Мы не говорили о будущем, не обсуждали прошлое. Мы, обнимая друг друга, лежали на диване и рассматривали город через огромное окошко.
- Это все наше, - зашептала Леся мне на ухо, еще сильнее прижимаясь ко мне своим обнаженным телом. – Весь мир к нашим услугам.
И я действительно чувствовал, что это так, ведь в мои руках было самое дорогое его сокровище.
Эпилог.
- Петр Ильич, он улыбается, - почти испуганно прошептала молоденькая медсестричка, впервые зайдя в палату.

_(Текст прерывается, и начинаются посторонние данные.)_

/-! ### drawn -/

@[simp] theorem State.drawn_otp : s.drawn.otp = s.otp := rfl
@[simp] theorem State.drawn_strapPins : s.drawn.strapPins = s.strapPins := rfl
@[simp] theorem State.drawn_straps : s.drawn.straps = s.straps := rfl
@[simp] theorem State.drawn_ftb : s.drawn.ftb = s.ftb := rfl
@[simp] theorem State.drawn_obj : s.drawn.obj = s.obj := rfl
@[simp] theorem State.drawn_gen : s.drawn.gen = s.gen := rfl
@[simp] theorem State.drawn_alloc : s.drawn.alloc = s.alloc := rfl
@[simp] theorem State.drawn_lev : s.drawn.lev = s.lev := rfl
@[simp] theorem State.drawn_ord : s.drawn.ord = s.ord := rfl
@[simp] theorem State.drawn_boot : s.drawn.boot = s.boot := rfl
@[simp] theorem State.drawn_ledger : s.drawn.ledger = s.ledger := rfl
@[simp] theorem State.drawn_sec : s.drawn.sec = s.sec := rfl
@[simp] theorem State.drawn_stations : s.drawn.stations = s.stations := rfl
@[simp] theorem State.drawn_lanes : s.drawn.lanes = s.lanes := rfl
@[simp] theorem State.drawn_ports : s.drawn.ports = s.ports := rfl
@[simp] theorem State.drawn_sw : s.drawn.sw = s.sw := rfl
@[simp] theorem State.drawn_vppbs : s.drawn.vppbs = s.vppbs := rfl
@[simp] theorem State.drawn_vcss : s.drawn.vcss = s.vcss := rfl
@[simp] theorem State.drawn_junction : s.drawn.junction = s.junction := rfl
@[simp] theorem State.drawn_coh : s.drawn.coh = s.coh := rfl
@[simp] theorem State.drawn_tenants : s.drawn.tenants = s.tenants := rfl
@[simp] theorem State.drawn_qos : s.drawn.qos = s.qos := rfl
@[simp] theorem State.drawn_slots : s.drawn.slots = s.slots := rfl
@[simp] theorem State.drawn_power : s.drawn.power = s.power := rfl
@[simp] theorem State.drawn_errors : s.drawn.errors = s.errors := rfl
@[simp] theorem State.drawn_alarms : s.drawn.alarms = s.alarms := rfl
@[simp] theorem State.drawn_pool : s.drawn.pool = s.pool := rfl
@[simp] theorem State.drawn_outbox : s.drawn.outbox = s.outbox := rfl
@[simp] theorem State.drawn_pending : s.drawn.pending = s.pending := rfl
@[simp] theorem State.drawn_core (c' : Nat) : s.drawn.core c' = s.core c' := rfl
@[simp] theorem State.drawn_port (p' : Nat) : s.drawn.port p' = s.port p' := rfl
@[simp] theorem State.drawn_station (n' : Nat) : s.drawn.station n' = s.station n' := rfl
@[simp] theorem State.drawn_lane (l' : Nat) : s.drawn.lane l' = s.lane l' := rfl
@[simp] theorem State.drawn_vppb (v' b' : Nat) : s.drawn.vppb v' b' = s.vppb v' b' := rfl
@[simp] theorem State.drawn_vcs (v' : Nat) : s.drawn.vcs v' = s.vcs v' := rfl
@[simp] theorem State.drawn_tenant (t' : Nat) : s.drawn.tenant t' = s.tenant t' := rfl
@[simp] theorem State.drawn_window (t' : Nat) : s.drawn.window t' = s.window t' := rfl
@[simp] theorem State.drawn_slot (n' : Nat) : s.drawn.slot n' = s.slot n' := rfl
@[simp] theorem State.drawn_get (y : Fld) (i' b' : Nat) : s.drawn.get y i' b' = s.get y i' b' := rfl
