@[simp ↓] theorem State.sampleSlot_mems (s : State) (n : Nat) (vin : Nat) (vout : Nat) (iout : Nat) (tfet : Nat) : (State.sampleSlot s n vin vout iout tfet).mems = s.mems := by
  simp [State.sampleSlot]

@[simp ↓] theorem State.reborn_mems (s : State) (f : Ledger → Ledger) : (State.reborn s f).mems = s.mems := by
  simp [State.reborn]

@[simp ↓] theorem State.logReset_mems (s : State) (type : Nat) (trigger : Nat) (lost : Nat) : (State.logReset s type trigger lost).mems = s.mems := by
  simp [State.logReset]

@[simp ↓] theorem State.writeBackAll_mems (s : State) : (State.writeBackAll s).mems = s.mems := by
  simp [State.writeBackAll]

@[simp ↓] theorem State.coldSlot_mems (s : State) (old : State) (n : Nat) : (State.coldSlot s old n).mems = s.mems := by
  simp [State.coldSlot]

@[simp ↓] theorem State.stationReset_mems (s : State) (n : Nat) : (State.stationReset s n).mems = s.mems := by
  simp [State.stationReset]

@[simp ↓] theorem State.fatal_mems (s : State) (code : Nat) (unit : Nat) (ofMc : Bool) (detail : List Nat) : (State.fatal s code unit ofMc detail).mems = s.mems := by
  simp [State.fatal]

@[simp ↓] theorem State.modBoot_mems (s : State) (f : Boot → Boot) : (State.modBoot s f).mems = s.mems := by
  simp [State.modBoot]

@[simp ↓] theorem State.modSec_mems (s : State) (f : Security → Security) : (State.modSec s f).mems = s.mems := by
  simp [State.modSec]

@[simp ↓] theorem State.modLedger_mems (s : State) (f : Ledger → Ledger) : (State.modLedger s f).mems = s.mems := by
  simp [State.modLedger]

@[simp ↓] theorem State.programFlash_mems (s : State) (a1 : Nat) (a2 : List Byte) : (State.programFlash s a1 a2).mems = s.mems := by
  fun_induction State.programFlash s a1 a2 <;> simp_all

@[simp ↓] theorem State.deriveDevice_mems (s : State) : (State.deriveDevice s).mems = s.mems := by
  simp [State.deriveDevice]

@[simp ↓] theorem State.deriveAlias_mems (s : State) : (State.deriveAlias s).mems = s.mems := by
  simp [State.deriveAlias]

@[simp ↓] theorem State.bootFails_mems (s : State) (code : Nat) : (State.bootFails s code).mems = s.mems := by
  simp [State.bootFails]

@[simp ↓] theorem State.enterPhase_mems (s : State) (n : Nat) : (State.enterPhase s n).mems = s.mems := by
  simp [State.enterPhase]

@[simp ↓] theorem State.readOther_mems (s : State) (bank : Nat) : (State.readOther s bank).mems = s.mems := by
  simp [State.readOther]

@[simp ↓] theorem State.loadImage_mems (s : State) (bank : Nat) (fallback : Bool) : (State.loadImage s bank fallback).mems = s.mems := by
  simp [State.loadImage]

@[simp ↓] theorem State.tryOther_mems (s : State) (first : Nat) (code : Nat) : (State.tryOther s first code).mems = s.mems := by
  unfold State.tryOther
  try dsimp only
  repeat' (first
    | assumption
    | simp [*]
    | (intro _)
    | split)

@[simp ↓] theorem State.startResident_mems (s : State) (c : Nat) : (State.startResident s c).mems = s.mems := by
  simp [State.startResident]

@[simp ↓] theorem State.startResidents_mems (s : State) : (State.startResidents s).mems = s.mems := by
  simp [State.startResidents]

@[simp ↓] theorem State.setUpManagement_mems (s : State) : (State.setUpManagement s).mems = s.mems := by
  unfold State.setUpManagement
  try dsimp only
  repeat' (first
    | assumption
    | simp [*]
    | (intro _)
    | split)

@[simp ↓] theorem State.modTrunk_mems (s : State) (p : Nat) (f : Trunk → Trunk) : (State.modTrunk s p f).mems = s.mems := by
  simp [State.modTrunk]

@[simp ↓] theorem State.modCtl_mems (s : State) (p : Nat) (f : TrunkCtl → TrunkCtl) : (State.modCtl s p f).mems = s.mems := by
  simp [State.modCtl]

@[simp ↓] theorem State.countSlots_mems (s : State) (p : Nat) (evs : List Nat) : (State.countSlots s p evs).mems = s.mems := by
  simp [State.countSlots]

@[simp ↓] theorem State.endSending_mems (s : State) (p : Nat) : (State.endSending s p).mems = s.mems := by
  unfold State.endSending
  try dsimp only
  repeat' (first
    | assumption
    | simp [*]
    | (intro _)
    | split)

@[simp ↓] theorem State.protocolError_mems (s : State) (p : Nat) : (State.protocolError s p).mems = s.mems := by
  simp [State.protocolError]

@[simp ↓] theorem State.trunkTagFails_mems (s : State) (p : Nat) : (State.trunkTagFails s p).mems = s.mems := by
  simp [State.trunkTagFails]

@[simp ↓] theorem State.settleHello_mems (s : State) (p : Nat) (h : Hello) (lanesOk : Nat) (downwards : Bool) : (State.settleHello s p h lanesOk downwards).mems = s.mems := by
  unfold State.settleHello
  try dsimp only
  repeat' (first
    | assumption
    | (simp [*]; done)
    | (intro _)
    | split)

@[simp ↓] theorem State.sendHello_mems (s : State) (p : Nat) : (State.sendHello s p).mems = s.mems := by
  unfold State.sendHello
  try dsimp only
  repeat' (first
    | assumption
    | (simp [*]; done)
    | (intro _)
    | split)

@[simp ↓] theorem State.receiveHello_mems (s : State) (p : Nat) (h : Hello) (lanesOk : Nat) (downwards : Bool) : (State.receiveHello s p h lanesOk downwards).mems = s.mems := by
  simp [State.receiveHello]

@[simp ↓] theorem State.sendLevel_mems (s : State) (p : Nat) (result : Nat) (at_ : Nat) : (State.sendLevel s p result at_).mems = s.mems := by
  simp [State.sendLevel]

@[simp ↓] theorem State.enterActive_mems (s : State) (p : Nat) (e : Equalised) : (State.enterActive s p e).mems = s.mems := by
  simp [State.enterActive]

@[simp ↓] theorem State.trunkStageFails_mems (s : State) (p : Nat) : (State.trunkStageFails s p).mems = s.mems := by
  simp [State.trunkStageFails]

@[simp ↓] theorem State.sendMarker_mems (s : State) (p : Nat) (count : Nat) : (State.sendMarker s p count).mems = s.mems := by
  simp [State.sendMarker]

@[simp ↓] theorem State.nextMarker_mems (s : State) (p : Nat) : (State.nextMarker s p).mems = s.mems := by
  simp [State.nextMarker]

@[simp ↓] theorem State.enterRecovery_mems (s : State) (p : Nat) : (State.enterRecovery s p).mems = s.mems := by
  simp [State.enterRecovery]

@[simp ↓] theorem State.startReplay_mems (s : State) (p : Nat) : (State.startReplay s p).mems = s.mems := by
  unfold State.startReplay
  try dsimp only
  repeat' (first
    | assumption
    | (simp [*]; done)
    | (intro _)
    | split)

@[simp ↓] theorem State.applyAck_mems (s : State) (p : Nat) (ack : Nat) : (State.applyAck s p ack).mems = s.mems := by
  simp [State.applyAck]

- Неужели, - недоверчиво откликнулся врач, походя ближе. – Действительно улыбается, впервые за последние месяцы.
Максим улыбался, рассматривая невидящим взглядом белую стену перед собой. Лиля недоверчиво рассматривала красивое, но изможденное лицо молодого парня.
- А он долго так? – осторожно спросила девушка, ставя парню капельницу с физраствором и успокоительным.
- Лиличка, он уже три года в таком состоянии, - печально отозвался Петр Ильич. - Сначала улыбался, разговаривал с кем-то. Потом крушил все и плакал, а потом затих. А сейчас, значит, улыбается. Видимо, состояние можно считать стабильным. Лиля, завтра можете убавлять долю успокоительного.
- Красивый такой, молодой совсем, - прошептала она, легким касанием убирая с его лица непослушную челку. – Я к тебе еще приду, сказала Лиля, отходя от кровати.
Максим никак не отреагировал. Он по-прежнему лежал на кровати, а его лицо озаряла самая счастливая улыбка. Он не слышал, как Петр Ильич и Лиля тихонько вышли из палаты, оставив его в полумраке комнаты без окон.